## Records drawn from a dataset
******************************
-- ==== Sys2Proof/Machine/Dispatch.lean ====
section
/-!
DEFINITION. The dispatch: one arm per constructor of Instr, each one direct call of the meaning of that command.
-/
namespace Sys2Proof.Machine
open Sys2Proof
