/-- R293 to R295: enabling enters LISTEN, TEST, or for a mode that the lane does not accept OFF with BAD_MODE; disabling enters OFF; a wake
burst of training blocks leaves in LISTEN, scrambled as the line carries it; signal leads to ACQUIRE at RATE_MAX, attempt 1; block lock to TRAIN, TRAIN_PRESET or UP; a training block reports the
role, steps a coefficient that its partner asks for within the limits of R288 and answers it, and with RX_READY on both sides leads to CONFIRM;
GO and the 64 blocks of CONFIRM lead to UP; an inverted partner is followed where AUTO_POL is set; a spent budget to attempt 2, the next lower rate or FAIL; a partner at a lower rate pulls the lane down. All while the hub is awake (R414). -/
def Obligations.LaneBringUp : Prop :=
  (∀ (s : State) (n : Fin 4), Settled s → ∃ t, exec (.laneEnable n) s = .next t ∧ t.mem = s.mem ∧ (∀ j < 4, j ≠ n.val → laneState t j = laneState s j) ∧
      if flag s (LNK_LANEn_CTRL.EN n) then ∀ k, same k s t
      else flag t (LNK_LANEn_CTRL.EN n) = true ∧ flag t (LNK_LANEn_STATUS.BAD_MODE n) = decide (modeOf n (rd s (LNK_LANEn_CTRL n)) = 0) ∧
        laneState t n = if modeOf n (rd s (LNK_LANEn_CTRL n)) = 5 then 9 else if modeOf n (rd s (LNK_LANEn_CTRL n)) = 0 then 0 else 1) ∧
    (∀ (s : State) (n : Fin 4), flag s (LNK_LANEn_CTRL.EN n) = true → ∃ t, exec (.laneDisable n) s = .next t ∧ t.mem = s.mem ∧ (∀ j < 4, j ≠ n.val → laneState t j = laneState s j) ∧
      flag t (LNK_LANEn_CTRL.EN n) = false ∧ laneState t n = 0 ∧ (laneState s n = 6 → Posted 190 s t ∧
        flag t (LNK_LANEn_SEEN.DOWN n) = true ∧ fld t (LNK_LANEn_COUNT.DOWNS n) = satNat 16 (fld s (LNK_LANEn_COUNT.DOWNS n) + 1))) ∧
    (∀ (s : State) (n : Fin 4) (ofs k : Nat), awake s = true → laneState s n = 1 → laneMode s n = 1 → (laneOf s n).wake = 0 →
      k = bitsIn s n (nsec 2000000) / 66 → ∃ t, exec (.wakeBurst n ofs) s = .next t ∧ 0 < k ∧ t.mem = s.mem ∧ (∀ j < 4, j ≠ n.val → laneState t j = laneState s j) ∧
        t.sent = s.sent ++ [⟨.lane n, (runBytes (txInv s n) [] (laneOf s n).scram (txFree (atOfs ofs s) n)
          ((List.range k).map (fun i => (true, trainBlock s n ((laneOf s n).blocks + i) false)))).1⟩]) ∧
    (∀ (s : State) (n : Fin 4) (k : Nat) (go : Bool), ∃ b, trainBlock s n k go = b ∧ b.length = 8 ∧ b.getD 0 0 = 0x5A ∧
      (b.getD 3 0).toNat % 4 = laneRate s n ∧ (b.getD 3 0).toNat / 4 % 4 = n.val ∧ nbit (b.getD 2 0).toNat 7 = go ∧
      (b.getD 7 0).toNat = crc8 (b.take 7) % 256) ∧
    (∀ (s : State) (n : Fin 4), awake s = true → laneState s n = 1 → modeOf n (rd s (LNK_LANEn_CTRL n)) ≠ 0 → modeOf n (rd s (LNK_LANEn_CTRL n)) ≠ 5 →
      ∃ t, exec (.lnkSignal n) s = .next t ∧ laneState t n = 2 ∧ laneRate t n = fget (rd s (LNK_LANEn_CTRL n)) 26 2 ∧
        fld t (LNK_LANEn_STATUS.ATTEMPT n) = 1 ∧ hasSignal t n = true ∧ flag t (LNK_LANEn_STATUS.ABSENT n) = false ∧ Posted 188 s t ∧
        fld t (LNK_LANEn_COUNT.TRAININGS n) = satNat 16 (fld s (LNK_LANEn_COUNT.TRAININGS n) + 1) ∧ t.mem = s.mem ∧ (∀ j < 4, j ≠ n.val → laneState t j = laneState s j)) ∧
    (∀ (s : State) (n : Fin 4) (ofs : Nat), awake s = true → laneState s n = 1 → (laneOf s n).absentPosted = false →
      (laneOf s n).since + nsec 1000000000 ≤ clk (atOfs ofs s) → ∃ t, exec (.lnkAbsent n ofs) s = .next t ∧
        flag t (LNK_LANEn_STATUS.ABSENT n) = true ∧ laneState t n = 1 ∧ (laneOf t n).absentPosted = true ∧ Posted 193 s t ∧ (∀ j < 4, j ≠ n.val → laneState t j = laneState s j)) ∧
    (∀ (s : State) (n : Fin 4) (ofs : Nat), awake s = true → ∃ t, exec (.blockLock n ofs) s = .next t ∧ (∀ j < 4, j ≠ n.val → laneState t j = laneState s j) ∧
      (laneState s n = 2 → laneMode s n = 1 ∨ laneMode s n = 3 →
        laneState t n = if fld s (LNK_LANEn_STATUS.ATTEMPT n) = 2 then 4 else 3) ∧
      (laneState s n = 2 → laneMode s n ≠ 1 → laneMode s n ≠ 3 → laneState t n = 6 ∧ Posted 189 s t) ∧
      (laneState s n = 7 → laneState t n = 6 ∧ Posted 189 s t) ∧
      (laneState s n ≠ 2 → laneState s n ≠ 7 → laneState t n = laneState s n)) ∧
    (∀ (s : State) (n : Fin 4) (bytes : List Byte) (inverted : Bool) (b : TrainBlock), awake s = true → laneState s n = 3 → laneMode s n = 1 →
      parseTrain bytes = some b →
      inverted = (nbit (laneOf s n).taken.toNat 22 != (laneOf s n).rxFlip) ∨ nbit (laneOf s n).taken.toNat 24 = true →
      ∃ t, exec (.trainingBlockReceive n bytes inverted) s = .next t ∧ (∀ j < 4, j ≠ n.val → laneState t j = laneState s j) ∧ t.mem = s.mem ∧
        (laneOf t n).rxFlip = (inverted != nbit (laneOf s n).taken.toNat 22) ∧
        ((laneOf t n).rxFlip ≠ (laneOf s n).rxFlip → flag t (LNK_LANEn_STATUS.POL_DETECTED n) = true) ∧
        fld t (LNK_LANEn_STATUS.PARTNER_ROLE n) = b.role ∧ flag t (LNK_LANEn_STATUS.PARTNER_VALID n) = true ∧
        laneState t n = (if (laneOf s n).rxReady = true ∧ 8 ≤ (laneOf s n).readyGot + bit b.ready then 5 else 3) ∧
        ((laneOf s n).asks.1 ≠ 0 → b.st.1 ≠ 0 → (laneOf t n).asks.1 = 0) ∧
        ((laneOf s n).asks.1 ≠ 0 → b.st.1 = 0 → (laneOf t n).asks.1 = (laneOf s n).asks.1) ∧
        (b.preset = true → tapsOf (rd t (LNK_LANEn_TX_TAPS n)) = (4, 51, 8)) ∧
        (b.preset = false → b.req = (0, 0, 0) → tapsOf (rd t (LNK_LANEn_TX_TAPS n)) = tapsOf (rd s (LNK_LANEn_TX_TAPS n)) ∧
          (laneOf t n).answers = (0, 0, 0)) ∧
        (∀ pre main post, tapsOf (rd s (LNK_LANEn_TX_TAPS n)) = (pre, main, post) → b.preset = false → b.req = (0, 0, 1) →
          (laneOf s n).answers.2.2 = 0 → ((laneOf t n).answers.2.2, tapsOf (rd t (LNK_LANEn_TX_TAPS n))) =
            if post < 31 ∧ pre + main + (post + 1) ≤ 63 ∧ pre + (post + 1) + 16 ≤ main then (1, pre, main, post + 1)
            else (3, pre, main, post))) ∧
    (∀ (s : State) (n : Fin 4) (bytes : List Byte) (inverted : Bool), awake s = true → laneMode s n = 1 → parseTrain bytes = none →
      ∃ t, exec (.trainingBlockReceive n bytes inverted) s = .next t ∧ laneState t n = laneState s n ∧ (∀ j < 4, j ≠ n.val → laneState t j = laneState s j) ∧ t.mem = s.mem ∧
        (laneOf t n).trainRun = (if bytes.head? = some 0x3C then (laneOf s n).trainRun else 0) ∧
        rd t (LNK_LANEn_TX_TAPS n) = rd s (LNK_LANEn_TX_TAPS n)) ∧
    (∀ (s : State) (n : Fin 4) (height width : BitVec 16), Settled s → ∃ t, exec (.rxReady n height width) s = .next t ∧
      if awake s = true ∧ (laneState s n = 3 ∨ laneState s n = 4) ∧ 60 < height.toNat ∧ 300 < width.toNat then
        rd t (LNK_LANEn_EYE n) = height ++ width ∧ laneState t n = (if 8 ≤ (laneOf s n).readyGot then 5 else laneState s n) ∧ (∀ j < 4, j ≠ n.val → laneState t j = laneState s j)
      else ∀ k, same k s t) ∧
    (∀ (s : State) (n : Fin 4) (ofs : Nat), awake s = true → laneState s n = 5 → laneMode s n = 1 ∨ laneMode s n = 3 → (laneOf s n).go = true →
      64 ≤ (laneOf s n).confirm + (txBits (atOfs ofs s) n - (laneOf s n).txPos) / (if laneMode s n = 3 then frame72Bits else 66) →
      ∃ t, exec (.lnkUp n ofs) s = .next t ∧ laneState t n = 6 ∧ Posted 189 s t ∧ flag t ⟨LNK_STATUS, n, 1⟩ = true ∧ (∀ j < 4, j ≠ n.val → laneState t j = laneState s j)) ∧
    (∀ (s : State) (n : Fin 4) (ofs : Nat), awake s = true → laneState s n ∈ [2, 3, 4] → laneMode s n = 1 → modeOf n (rd s (LNK_LANEn_CTRL n)) = 1 →
      (laneOf s n).attempt + nsec 500000000 ≤ clk (atOfs ofs s) → ∃ t, exec (.trainingBudgetExpire n ofs) s = .next t ∧ (∀ j < 4, j ≠ n.val → laneState t j = laneState s j) ∧ t.mem = s.mem ∧
      if fld s (LNK_LANEn_STATUS.ATTEMPT n) ≤ 1 then
        laneState t n = 2 ∧ fld t (LNK_LANEn_STATUS.ATTEMPT n) = 2 ∧ laneRate t n = laneRate s n
      else if fget (laneOf s n).taken 25 1 = 1 ∧ laneRate s n < 3 then
        laneState t n = 2 ∧ fld t (LNK_LANEn_STATUS.ATTEMPT n) = 1 ∧ laneRate t n = laneRate s n + 1 ∧ Posted 191 s t ∧
        flag t (LNK_LANEn_SEEN.FALLBACK n) = true
      else laneState t n = 8 ∧ fld t (LNK_LANEn_STATUS.FAIL_CAUSE n) = (if (laneOf s n).goodSeen then 2 else 1) ∧ Posted 192 s t ∧
        flag t (LNK_LANEn_SEEN.FAIL n) = true ∧ flag t ⟨LNK_STATUS, 8 + n, 1⟩ = true) ∧
    ∀ (s : State) (n : Fin 4) (rate : Fin 4), awake s = true → laneState s n = 2 ∨ laneState s n = 3 → laneMode s n = 1 →
      modeOf n (rd s (LNK_LANEn_CTRL n)) = 1 → laneRate s n < rate.val → ∃ t, exec (.partnerRateDetect n rate) s = .next t ∧
        laneState t n = 2 ∧ laneRate t n = rate.val ∧ fld t (LNK_LANEn_STATUS.ATTEMPT n) = 1 ∧ Posted 191 s t ∧ (∀ j < 4, j ≠ n.val → laneState t j = laneState s j)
******************************
## Task instructions
Read through the entries above and copy each line that has the string "same" in it.

## Finished task
      if flag s (LNK_LANEn_CTRL.EN n) then ∀ k, same k s t
      else ∀ k, same k s t) ∧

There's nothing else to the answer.